● EXERCISE:
Only the lines containing "which" should appear in the answer, copied from the listing below.

- Opening Delimiter -

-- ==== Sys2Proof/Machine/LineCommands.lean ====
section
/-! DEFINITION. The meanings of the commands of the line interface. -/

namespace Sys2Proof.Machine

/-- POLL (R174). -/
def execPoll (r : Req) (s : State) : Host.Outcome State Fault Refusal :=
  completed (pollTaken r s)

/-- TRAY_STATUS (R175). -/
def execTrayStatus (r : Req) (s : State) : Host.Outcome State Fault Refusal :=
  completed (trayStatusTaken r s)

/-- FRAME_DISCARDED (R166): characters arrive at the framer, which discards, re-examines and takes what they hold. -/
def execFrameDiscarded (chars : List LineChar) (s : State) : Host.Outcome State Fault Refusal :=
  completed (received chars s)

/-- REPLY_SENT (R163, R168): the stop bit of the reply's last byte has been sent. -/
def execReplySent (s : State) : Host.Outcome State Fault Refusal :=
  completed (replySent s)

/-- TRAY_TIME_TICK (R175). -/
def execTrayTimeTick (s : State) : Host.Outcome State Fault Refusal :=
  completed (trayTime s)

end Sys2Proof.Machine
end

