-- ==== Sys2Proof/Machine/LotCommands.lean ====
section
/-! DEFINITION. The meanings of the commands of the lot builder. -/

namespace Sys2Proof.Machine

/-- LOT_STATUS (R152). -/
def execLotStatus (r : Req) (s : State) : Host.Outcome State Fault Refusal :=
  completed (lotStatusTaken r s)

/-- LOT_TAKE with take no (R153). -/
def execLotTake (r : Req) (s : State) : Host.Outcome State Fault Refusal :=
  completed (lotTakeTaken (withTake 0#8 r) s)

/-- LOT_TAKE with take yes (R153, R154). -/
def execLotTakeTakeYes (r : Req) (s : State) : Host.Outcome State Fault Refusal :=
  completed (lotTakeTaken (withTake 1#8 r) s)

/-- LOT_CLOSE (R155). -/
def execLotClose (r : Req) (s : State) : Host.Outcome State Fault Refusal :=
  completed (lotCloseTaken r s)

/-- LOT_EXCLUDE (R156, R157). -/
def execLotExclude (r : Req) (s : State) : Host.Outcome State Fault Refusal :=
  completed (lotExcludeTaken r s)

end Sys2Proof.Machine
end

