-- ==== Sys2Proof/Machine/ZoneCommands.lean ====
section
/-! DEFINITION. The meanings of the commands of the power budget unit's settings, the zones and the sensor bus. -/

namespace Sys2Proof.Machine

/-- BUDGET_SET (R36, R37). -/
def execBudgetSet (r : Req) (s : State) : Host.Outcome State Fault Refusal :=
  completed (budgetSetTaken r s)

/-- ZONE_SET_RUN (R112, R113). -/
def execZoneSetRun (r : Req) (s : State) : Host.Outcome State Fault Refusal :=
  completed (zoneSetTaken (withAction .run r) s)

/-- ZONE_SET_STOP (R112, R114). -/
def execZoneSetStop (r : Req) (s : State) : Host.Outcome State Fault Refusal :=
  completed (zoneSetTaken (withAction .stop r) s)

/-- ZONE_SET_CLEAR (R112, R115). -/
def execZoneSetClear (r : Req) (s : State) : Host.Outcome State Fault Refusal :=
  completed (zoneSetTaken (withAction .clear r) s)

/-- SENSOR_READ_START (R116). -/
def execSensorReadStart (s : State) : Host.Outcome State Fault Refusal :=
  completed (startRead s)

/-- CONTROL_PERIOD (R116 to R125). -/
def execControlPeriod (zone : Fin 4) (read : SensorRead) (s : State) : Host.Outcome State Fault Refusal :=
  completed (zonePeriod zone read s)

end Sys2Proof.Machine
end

- Closing Delimiter -
- Opening Delimiter -

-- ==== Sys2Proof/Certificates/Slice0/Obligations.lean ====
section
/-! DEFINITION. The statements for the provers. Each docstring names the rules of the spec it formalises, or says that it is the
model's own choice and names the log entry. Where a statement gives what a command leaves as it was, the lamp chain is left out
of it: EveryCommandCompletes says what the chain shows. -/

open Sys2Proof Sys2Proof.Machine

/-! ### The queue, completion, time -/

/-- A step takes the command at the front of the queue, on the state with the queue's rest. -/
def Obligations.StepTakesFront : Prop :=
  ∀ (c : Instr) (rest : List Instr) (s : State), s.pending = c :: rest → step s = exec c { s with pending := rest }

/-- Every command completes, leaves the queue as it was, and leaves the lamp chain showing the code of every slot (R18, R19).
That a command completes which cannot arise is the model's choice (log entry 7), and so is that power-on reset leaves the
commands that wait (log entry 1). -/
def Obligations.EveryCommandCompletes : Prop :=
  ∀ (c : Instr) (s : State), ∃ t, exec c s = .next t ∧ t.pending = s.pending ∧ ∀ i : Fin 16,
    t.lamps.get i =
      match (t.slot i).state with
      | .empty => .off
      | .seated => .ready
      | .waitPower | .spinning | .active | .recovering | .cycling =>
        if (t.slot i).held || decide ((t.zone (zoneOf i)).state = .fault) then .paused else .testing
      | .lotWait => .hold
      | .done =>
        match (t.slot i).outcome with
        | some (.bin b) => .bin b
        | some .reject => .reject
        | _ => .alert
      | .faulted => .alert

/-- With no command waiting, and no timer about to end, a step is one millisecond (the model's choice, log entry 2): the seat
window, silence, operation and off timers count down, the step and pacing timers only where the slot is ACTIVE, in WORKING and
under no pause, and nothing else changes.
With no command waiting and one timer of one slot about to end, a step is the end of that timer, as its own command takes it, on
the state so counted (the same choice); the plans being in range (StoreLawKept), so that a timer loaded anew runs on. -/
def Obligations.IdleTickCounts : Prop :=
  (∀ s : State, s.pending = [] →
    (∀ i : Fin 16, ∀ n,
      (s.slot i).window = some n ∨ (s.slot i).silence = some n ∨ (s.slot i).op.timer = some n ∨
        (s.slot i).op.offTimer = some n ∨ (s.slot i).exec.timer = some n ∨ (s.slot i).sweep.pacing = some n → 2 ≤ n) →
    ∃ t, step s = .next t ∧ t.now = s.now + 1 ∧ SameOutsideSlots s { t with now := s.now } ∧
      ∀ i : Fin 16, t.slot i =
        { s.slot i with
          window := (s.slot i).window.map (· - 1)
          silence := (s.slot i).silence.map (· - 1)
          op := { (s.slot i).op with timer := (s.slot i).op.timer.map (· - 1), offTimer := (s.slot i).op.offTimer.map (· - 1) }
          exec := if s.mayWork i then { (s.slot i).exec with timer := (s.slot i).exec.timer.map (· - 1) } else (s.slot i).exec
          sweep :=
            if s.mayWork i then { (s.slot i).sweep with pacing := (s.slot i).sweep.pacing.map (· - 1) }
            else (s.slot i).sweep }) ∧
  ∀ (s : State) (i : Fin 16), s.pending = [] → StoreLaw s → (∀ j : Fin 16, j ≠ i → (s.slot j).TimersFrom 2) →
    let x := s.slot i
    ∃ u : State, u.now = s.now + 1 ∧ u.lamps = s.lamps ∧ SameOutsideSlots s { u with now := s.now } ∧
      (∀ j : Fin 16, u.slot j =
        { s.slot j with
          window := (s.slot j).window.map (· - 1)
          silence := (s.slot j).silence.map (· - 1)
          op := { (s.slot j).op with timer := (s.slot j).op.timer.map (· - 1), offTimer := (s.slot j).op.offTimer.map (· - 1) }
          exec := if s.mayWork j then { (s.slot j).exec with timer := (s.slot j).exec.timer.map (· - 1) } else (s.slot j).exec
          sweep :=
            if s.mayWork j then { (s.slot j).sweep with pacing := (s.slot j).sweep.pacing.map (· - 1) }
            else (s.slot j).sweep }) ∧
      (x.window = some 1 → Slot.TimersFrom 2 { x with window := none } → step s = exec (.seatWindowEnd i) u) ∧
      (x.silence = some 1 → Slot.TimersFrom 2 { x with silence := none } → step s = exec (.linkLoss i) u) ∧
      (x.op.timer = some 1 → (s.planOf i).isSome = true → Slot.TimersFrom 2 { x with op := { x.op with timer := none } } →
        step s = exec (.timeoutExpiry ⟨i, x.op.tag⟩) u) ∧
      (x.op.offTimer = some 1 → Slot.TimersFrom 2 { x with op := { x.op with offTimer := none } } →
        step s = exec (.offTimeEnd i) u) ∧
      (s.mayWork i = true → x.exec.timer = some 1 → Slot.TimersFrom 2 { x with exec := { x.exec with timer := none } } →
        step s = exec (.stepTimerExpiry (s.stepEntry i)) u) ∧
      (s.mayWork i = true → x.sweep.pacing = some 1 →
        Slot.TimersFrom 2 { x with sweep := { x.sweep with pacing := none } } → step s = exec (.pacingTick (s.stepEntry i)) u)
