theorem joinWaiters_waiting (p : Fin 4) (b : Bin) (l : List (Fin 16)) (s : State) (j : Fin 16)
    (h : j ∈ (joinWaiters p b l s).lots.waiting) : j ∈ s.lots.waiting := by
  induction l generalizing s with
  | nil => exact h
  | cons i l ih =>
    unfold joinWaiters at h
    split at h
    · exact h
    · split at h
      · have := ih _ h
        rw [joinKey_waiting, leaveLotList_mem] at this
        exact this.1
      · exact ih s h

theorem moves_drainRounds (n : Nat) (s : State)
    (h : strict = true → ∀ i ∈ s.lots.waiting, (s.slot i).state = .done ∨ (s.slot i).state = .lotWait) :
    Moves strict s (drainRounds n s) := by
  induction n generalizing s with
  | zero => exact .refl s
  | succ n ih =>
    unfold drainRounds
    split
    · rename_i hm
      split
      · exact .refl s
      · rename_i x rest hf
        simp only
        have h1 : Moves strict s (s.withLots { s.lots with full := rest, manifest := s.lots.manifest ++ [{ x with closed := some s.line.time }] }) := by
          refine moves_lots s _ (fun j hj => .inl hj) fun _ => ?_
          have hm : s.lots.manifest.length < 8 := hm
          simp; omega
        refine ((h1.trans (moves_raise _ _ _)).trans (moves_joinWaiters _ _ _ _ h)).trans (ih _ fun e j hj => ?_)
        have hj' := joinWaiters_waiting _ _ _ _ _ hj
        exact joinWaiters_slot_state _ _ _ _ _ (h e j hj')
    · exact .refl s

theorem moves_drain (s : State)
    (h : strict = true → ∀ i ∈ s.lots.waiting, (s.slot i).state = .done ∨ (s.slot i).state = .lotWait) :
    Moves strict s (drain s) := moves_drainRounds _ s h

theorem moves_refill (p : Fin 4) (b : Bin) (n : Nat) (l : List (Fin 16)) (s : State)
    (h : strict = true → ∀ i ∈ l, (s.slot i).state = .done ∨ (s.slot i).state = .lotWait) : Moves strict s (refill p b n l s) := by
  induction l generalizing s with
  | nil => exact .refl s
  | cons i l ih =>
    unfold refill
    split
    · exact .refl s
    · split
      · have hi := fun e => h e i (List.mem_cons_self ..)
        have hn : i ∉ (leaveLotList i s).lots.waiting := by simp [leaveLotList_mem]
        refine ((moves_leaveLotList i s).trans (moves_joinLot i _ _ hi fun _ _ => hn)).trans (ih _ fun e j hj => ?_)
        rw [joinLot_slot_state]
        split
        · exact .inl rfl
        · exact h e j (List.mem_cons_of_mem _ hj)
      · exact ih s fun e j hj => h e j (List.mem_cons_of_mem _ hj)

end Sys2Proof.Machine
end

- Closing Delimiter -

● TASK SOLUTION:
/-- FRAME_DISCARDED (R166): characters arrive at the framer, which discards, re-examines and takes what they hold. -/
That a command completes which cannot arise is the model's choice (log entry 7), and so is that power-on reset leaves the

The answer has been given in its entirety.